Not to mention, research on the condition of Seasonal Affective Disorder was done in that market. I don't think the acronym was a coincidence. When there is precipitation over 300 days per year, your outdoor options are impacted. Another true fact, the original "Skid Row" was a street in Seattle.
 

Hemingway

Active Member
Not to mention, research on the condition of Seasonal Affective Disorder was done in that market. I don't think the acronym was a coincidence. When there is precipitation over 300 days per year, your outdoor options are impacted. Another true fact, the original "Skid Row" was a street in Seattle.
So how are your outdoor option impacted when it’s over a 100 for sixty days?
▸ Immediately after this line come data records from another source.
-- ==== Sys2Proof/Machine/Atomics.lean ====
section
/-!
DEFINITION. Atomics (14 R304, R305; 13 R284): a commit point whose lanes act one after the other at the home slice or the frame.
-/
namespace Sys2Proof.Machine

inductive AtomOp where
  | add | min | max | and | or | xor | xchg | cas | inc | dec | fadd
  deriving DecidableEq, Repr

def atomSigned (m : MSize) : Bool := m == .i32 || m == .i64

/-- The new value (R304), at a width of w bits. -/
def atomNew (k : AtomOp) (signed : Bool) (w old a c : Nat) : Nat :=
  let less (x y : Nat) : Bool := decide (intOf signed x w < intOf signed y w)
  match k with
  | .add => (old + a) % 2 ^ w
  | .min => if less a old then a else old
  | .max => if less old a then a else old
  | .and => Nat.land old a
  | .or => Nat.lor old a
  | .xor => Nat.xor old a
  | .xchg => a
  | .cas => if old = c then a else old
  | .inc => if a ≤ old then 0 else old + 1
  | .dec => if old = 0 ∨ a < old then a else old - 1
  | .fadd => fp32.add .near old a

/-- A lane's operand and compare value. -/
def atomArgs (w : Work) (o : MOp) (lane : Nat) : Nat × Nat :=
  (readOperand w.b.regs w.b.lits o.da lane (msWords o.size), readOperand w.b.regs w.b.lits o.db lane (msWords o.size))

/-- What a lane of an atomic comes to: what it reads, or the cause its line holds. -/
structure AtomRes where
  lane : Nat
  addr : Nat
  res : Except Nat Nat

/-- One lane of a global atomic, at the home slice; the core's L1 copy follows (13 R283). -/
def atomGlobalLane (k : AtomOp) (o : MOp) (w : Work) (a : Acc) : Work × AtomRes :=
  match a.at_ with
  | none => (w, { lane := a.lane, addr := 0, res := .ok 0 })
  | some (va, pa) =>
    let line := lineOf pa
    let d := homeAccess (captureLoads (drainLine w.dev w.coreNo line none) w.b.gid w.coreNo w.group.nextOp line) w.part line
    match tagCause d w.part line with
    | some c => ({ w with dev := d }, { lane := a.lane, addr := va, res := .error c })
    | none =>
      let n := msBytes o.size
      let old := readHbm d pa n
      let (x, c) := atomArgs w o a.lane
      let bytes := natBytes n (atomNew k (atomSigned o.size) (8 * n) old x c)
      let d := d.modMem (fun m => { m with hbm := writeBytes m.hbm pa bytes })
      let d := bytes.zipIdx.foldl (fun d b => l1SetByte d w.coreNo w.part (va + b.2) b.1) d
      ({ w with dev := d }, { lane := a.lane, addr := va, res := .ok old })

/-- One lane of a scratchpad atomic, at the frame. -/
def atomScratchLane (k : AtomOp) (o : MOp) (team : Nat) (t : Team) (w : Work) (a : Nat × Nat) : Work × AtomRes :=
  let n := msBytes o.size
  if scratchBad w.dev w.group t w.group.nextOp a.2 n then (w, { lane := a.1, addr := a.2, res := .error 0xC1 })
  else
    let old := bytesNat (scratchBytes w.dev t a.2 n)
    let (x, c) := atomArgs w o a.1
    let bytes := natBytes n (atomNew k (atomSigned o.size) (8 * n) old x c)
    ({ w with dev := scratchPutBytes w.dev team a.2 bytes }, { lane := a.1, addr := a.2, res := .ok old })

/-- The lanes in ascending order. -/
def atomLanes {α : Type} (f : Work → α → Work × AtomRes) (w : Work) : List α → Work × List AtomRes
  | [] => (w, [])
  | a :: t =>
    let (w, r) := f w a
    let (w, rs) := atomLanes f w t
    (w, r :: rs)

/-- The end of an atomic: the first failing lane's cause is deferred, the others' results are pending. -/
def atomResult (o : MOp) (act : LaneMask) (pages : List Nat) (w : Work) (rs : List AtomRes) : SlotRes :=
  let w := match rs.find? (fun r => match r.res with | .error _ => true | .ok _ => false) with
    | some r => (match r.res with | .error c => w.defer c r.lane r.addr | .ok _ => w)
    | none => w
  if o.dst = .null then .ok w
  else
    let (op, w) := w.nextOp
    let vals := rs.filterMap (fun r => match r.res with | .ok x => some (r.lane, loadValue o.size x) | .error _ => none)
    .ok (w.addPending (readyResult w o op act vals pages))

/-- A global atomic; it comes after every release FENCE before it. -/
def atomGlobal (k : AtomOp) (o : MOp) (s : State) : Host.Outcome State Fault Refusal :=
  memNow o s (fun w act =>
    let r := w.rcd o
    let wide := Scope.isWide o.scope
    match checkEls w r bothNeeds true (decide (2 ^ r.esize < msBytes o.size)) (laneEls w o act) with
    | .error c => .trap c
    | .ok as =>
      if as.any Acc.waiting || w.group.behindRelease w.group.nextOp || (orderReleases o.order && !w.mayRelease wide) ||
          as.any (fun a => match a.at_ with | some (va, _) => w.group.outPending va (msBytes o.size) | none => false) then .wait none
      else
        let (w, rs) := atomLanes (atomGlobalLane k o) (w.noteAccs bothNeeds as) as
        let w := if orderAcquires o.order then { w with dev := acquireL1 w.dev w.b.gid wide } else w
        atomResult o act [] w rs)

/-- A scratchpad atomic; a WAITB that waits looks again. -/
def atomScratch (k : AtomOp) (o : MOp) (s : State) : Host.Outcome State Fault Refusal :=
  memNow o s (fun w act =>
    match scratchLanes w o (msBytes o.size) true act with
    | .error c => .trap c
    | .ok (w, as) =>
      if w.group.behindRelease w.group.nextOp || (orderReleases o.order && !w.mayRelease false) then .wait none
      else
        match w.dev.teamOf w.b.gid with
        | none => .trap (causeOf 0x23)
        | some (team, t) =>
          let w := match as with | a :: _ => { w with dev := poolRead w.dev w.part w.die t a.2 } | [] => w
          let (w, rs) := atomLanes (atomScratchLane k o team t) w as
          atomResult o act ((as.map (fun a => a.2 / pageSize)).eraseDups) { w with dev := wakeHeld w.dev team } rs)

/-- ATOM.G.ADD. -/
def execAtomGAdd (o : MOp) (s : State) : Host.Outcome State Fault Refusal := atomGlobal .add o s

/-- ATOM.G.MIN. -/
def execAtomGMin (o : MOp) (s : State) : Host.Outcome State Fault Refusal := atomGlobal .min o s

/-- ATOM.G.MAX. -/
def execAtomGMax (o : MOp) (s : State) : Host.Outcome State Fault Refusal := atomGlobal .max o s

/-- ATOM.G.AND. -/
def execAtomGAnd (o : MOp) (s : State) : Host.Outcome State Fault Refusal := atomGlobal .and o s

/-- ATOM.G.OR. -/
def execAtomGOr (o : MOp) (s : State) : Host.Outcome State Fault Refusal := atomGlobal .or o s

/-- ATOM.G.XOR. -/
def execAtomGXor (o : MOp) (s : State) : Host.Outcome State Fault Refusal := atomGlobal .xor o s

/-- ATOM.G.XCHG. -/
def execAtomGXchg (o : MOp) (s : State) : Host.Outcome State Fault Refusal := atomGlobal .xchg o s

/-- ATOM.G.CAS. -/
def execAtomGCas (o : MOp) (s : State) : Host.Outcome State Fault Refusal := atomGlobal .cas o s

/-- ATOM.G.INC. -/
def execAtomGInc (o : MOp) (s : State) : Host.Outcome State Fault Refusal := atomGlobal .inc o s

/-- ATOM.G.DEC. -/
def execAtomGDec (o : MOp) (s : State) : Host.Outcome State Fault Refusal := atomGlobal .dec o s

/-- ATOM.G.FADD. -/
def execAtomGFadd (o : MOp) (s : State) : Host.Outcome State Fault Refusal := atomGlobal .fadd o s

/-- ATOM.S.ADD. -/
def execAtomSAdd (o : MOp) (s : State) : Host.Outcome State Fault Refusal := atomScratch .add o s

/-- ATOM.S.MIN. -/
def execAtomSMin (o : MOp) (s : State) : Host.Outcome State Fault Refusal := atomScratch .min o s

/-- ATOM.S.MAX. -/
def execAtomSMax (o : MOp) (s : State) : Host.Outcome State Fault Refusal := atomScratch .max o s

/-- ATOM.S.AND. -/
def execAtomSAnd (o : MOp) (s : State) : Host.Outcome State Fault Refusal := atomScratch .and o s

/-- ATOM.S.OR. -/
def execAtomSOr (o : MOp) (s : State) : Host.Outcome State Fault Refusal := atomScratch .or o s

/-- ATOM.S.XOR. -/
def execAtomSXor (o : MOp) (s : State) : Host.Outcome State Fault Refusal := atomScratch .xor o s

/-- ATOM.S.XCHG. -/
def execAtomSXchg (o : MOp) (s : State) : Host.Outcome State Fault Refusal := atomScratch .xchg o s

/-- ATOM.S.CAS. -/
def execAtomSCas (o : MOp) (s : State) : Host.Outcome State Fault Refusal := atomScratch .cas o s

/-- ATOM.S.INC. -/
def execAtomSInc (o : MOp) (s : State) : Host.Outcome State Fault Refusal := atomScratch .inc o s

/-- ATOM.S.DEC. -/
def execAtomSDec (o : MOp) (s : State) : Host.Outcome State Fault Refusal := atomScratch .dec o s

/-- ATOM.S.FADD. -/
def execAtomSFadd (o : MOp) (s : State) : Host.Outcome State Fault Refusal := atomScratch .fadd o s

end Sys2Proof.Machine
end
Summer seasonal depression
 

Wexahu

Full Member
If you’re making the money the UW HFC makes and have hobos pooping in your front yard you’re doing it wrong.
You’d prefer living among the Jethros in Bama who don’t poop in your yard(or maybe they do) but will murder your family pet? To each his own, I guess.
Yes, you're right, to each his own.

Being somewhere where it's warm and sunny a good deal of the time might be most important to me, followed by living somewhere where I'd fit in pretty well culturally. Seattle just isn't that FOR ME. So if you gave me a choice of big cities in the US I could choose to live in, Seattle would be in the bottom third, right with those cities in the northeast. And I realize that it's got some qualities that other people might love. Personally, I'd much rather live in Tuscaloosa or any decent sized city or college town in the south.